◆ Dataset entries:
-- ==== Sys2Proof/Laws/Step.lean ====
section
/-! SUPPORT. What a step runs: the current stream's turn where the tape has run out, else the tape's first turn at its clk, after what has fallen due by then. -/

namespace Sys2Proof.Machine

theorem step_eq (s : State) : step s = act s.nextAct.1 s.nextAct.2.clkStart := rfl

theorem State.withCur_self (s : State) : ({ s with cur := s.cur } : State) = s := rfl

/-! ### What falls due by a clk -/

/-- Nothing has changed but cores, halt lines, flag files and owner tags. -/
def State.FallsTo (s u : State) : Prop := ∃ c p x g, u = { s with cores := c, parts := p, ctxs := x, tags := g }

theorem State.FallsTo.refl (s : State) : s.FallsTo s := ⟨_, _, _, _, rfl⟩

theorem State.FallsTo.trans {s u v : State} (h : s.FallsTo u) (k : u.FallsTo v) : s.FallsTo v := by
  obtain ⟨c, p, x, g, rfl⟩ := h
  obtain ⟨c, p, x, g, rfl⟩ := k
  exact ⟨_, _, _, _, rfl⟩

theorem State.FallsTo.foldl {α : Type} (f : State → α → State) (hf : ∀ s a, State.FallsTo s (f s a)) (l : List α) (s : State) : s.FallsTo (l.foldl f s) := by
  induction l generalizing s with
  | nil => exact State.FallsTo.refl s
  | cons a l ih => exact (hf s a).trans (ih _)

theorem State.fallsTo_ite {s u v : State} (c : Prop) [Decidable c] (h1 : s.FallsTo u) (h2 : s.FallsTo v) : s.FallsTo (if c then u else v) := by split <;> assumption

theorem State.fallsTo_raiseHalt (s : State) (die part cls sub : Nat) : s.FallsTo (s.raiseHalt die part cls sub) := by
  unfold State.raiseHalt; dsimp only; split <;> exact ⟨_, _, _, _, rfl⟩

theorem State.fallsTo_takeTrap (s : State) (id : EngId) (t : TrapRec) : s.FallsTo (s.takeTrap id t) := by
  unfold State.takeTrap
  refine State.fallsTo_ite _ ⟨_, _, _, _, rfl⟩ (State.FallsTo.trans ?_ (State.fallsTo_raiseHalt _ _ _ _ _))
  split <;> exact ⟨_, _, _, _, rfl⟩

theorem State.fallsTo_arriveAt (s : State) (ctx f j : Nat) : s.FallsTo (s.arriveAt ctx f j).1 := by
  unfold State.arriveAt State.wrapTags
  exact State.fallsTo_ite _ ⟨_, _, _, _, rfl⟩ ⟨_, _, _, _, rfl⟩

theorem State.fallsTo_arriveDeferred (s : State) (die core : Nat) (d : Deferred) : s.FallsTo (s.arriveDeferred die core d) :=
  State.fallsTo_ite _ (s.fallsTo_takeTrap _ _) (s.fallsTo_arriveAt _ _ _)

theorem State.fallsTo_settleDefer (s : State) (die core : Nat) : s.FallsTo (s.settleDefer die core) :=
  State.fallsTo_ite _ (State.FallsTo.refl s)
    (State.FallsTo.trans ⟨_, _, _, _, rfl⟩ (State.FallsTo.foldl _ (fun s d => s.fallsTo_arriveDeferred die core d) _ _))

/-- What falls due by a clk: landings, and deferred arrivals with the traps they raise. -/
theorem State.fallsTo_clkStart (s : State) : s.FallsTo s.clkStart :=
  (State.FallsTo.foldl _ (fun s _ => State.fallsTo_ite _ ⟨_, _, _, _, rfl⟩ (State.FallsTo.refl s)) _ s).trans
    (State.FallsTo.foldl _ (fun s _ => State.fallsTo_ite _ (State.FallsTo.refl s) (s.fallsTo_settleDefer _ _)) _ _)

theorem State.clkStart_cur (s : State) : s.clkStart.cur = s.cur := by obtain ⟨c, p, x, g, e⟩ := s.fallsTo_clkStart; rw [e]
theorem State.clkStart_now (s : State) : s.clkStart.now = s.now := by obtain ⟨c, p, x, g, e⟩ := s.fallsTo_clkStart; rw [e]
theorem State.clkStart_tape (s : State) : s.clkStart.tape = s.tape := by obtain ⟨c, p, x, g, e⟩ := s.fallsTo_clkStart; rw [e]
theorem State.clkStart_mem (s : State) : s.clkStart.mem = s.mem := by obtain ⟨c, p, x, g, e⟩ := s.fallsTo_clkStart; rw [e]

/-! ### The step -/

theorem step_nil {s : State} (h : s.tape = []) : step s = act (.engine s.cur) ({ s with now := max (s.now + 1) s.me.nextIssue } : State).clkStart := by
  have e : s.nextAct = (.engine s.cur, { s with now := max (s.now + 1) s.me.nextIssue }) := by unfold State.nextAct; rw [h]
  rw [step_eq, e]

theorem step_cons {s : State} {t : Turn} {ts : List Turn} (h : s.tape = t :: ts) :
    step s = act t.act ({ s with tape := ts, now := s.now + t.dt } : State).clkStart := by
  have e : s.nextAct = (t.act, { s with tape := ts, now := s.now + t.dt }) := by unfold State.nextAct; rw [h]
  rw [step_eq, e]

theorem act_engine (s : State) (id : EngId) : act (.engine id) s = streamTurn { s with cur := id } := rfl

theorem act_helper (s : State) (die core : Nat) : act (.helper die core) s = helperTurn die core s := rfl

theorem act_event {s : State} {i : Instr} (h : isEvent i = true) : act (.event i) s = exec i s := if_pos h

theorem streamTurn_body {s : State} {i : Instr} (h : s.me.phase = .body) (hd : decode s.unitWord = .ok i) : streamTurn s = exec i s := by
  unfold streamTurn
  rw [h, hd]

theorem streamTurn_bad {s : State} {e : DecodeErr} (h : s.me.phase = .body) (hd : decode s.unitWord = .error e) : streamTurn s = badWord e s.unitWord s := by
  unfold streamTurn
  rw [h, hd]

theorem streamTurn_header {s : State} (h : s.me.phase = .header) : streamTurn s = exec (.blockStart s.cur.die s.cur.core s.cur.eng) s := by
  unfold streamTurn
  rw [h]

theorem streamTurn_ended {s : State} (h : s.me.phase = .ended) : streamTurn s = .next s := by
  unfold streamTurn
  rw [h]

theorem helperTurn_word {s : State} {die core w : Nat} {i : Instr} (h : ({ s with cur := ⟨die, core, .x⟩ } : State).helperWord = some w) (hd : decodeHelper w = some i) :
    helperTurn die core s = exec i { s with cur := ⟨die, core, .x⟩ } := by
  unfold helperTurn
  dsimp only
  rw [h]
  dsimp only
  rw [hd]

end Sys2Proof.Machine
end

◆ Work item: Look through the entries above. Extract each line with the word "cores".

◆ Finished exercise:
/-- Nothing has changed but cores, halt lines, flag files and owner tags. -/
def State.FallsTo (s u : State) : Prop := ∃ c p x g, u = { s with cores := c, parts := p, ctxs := x, tags := g }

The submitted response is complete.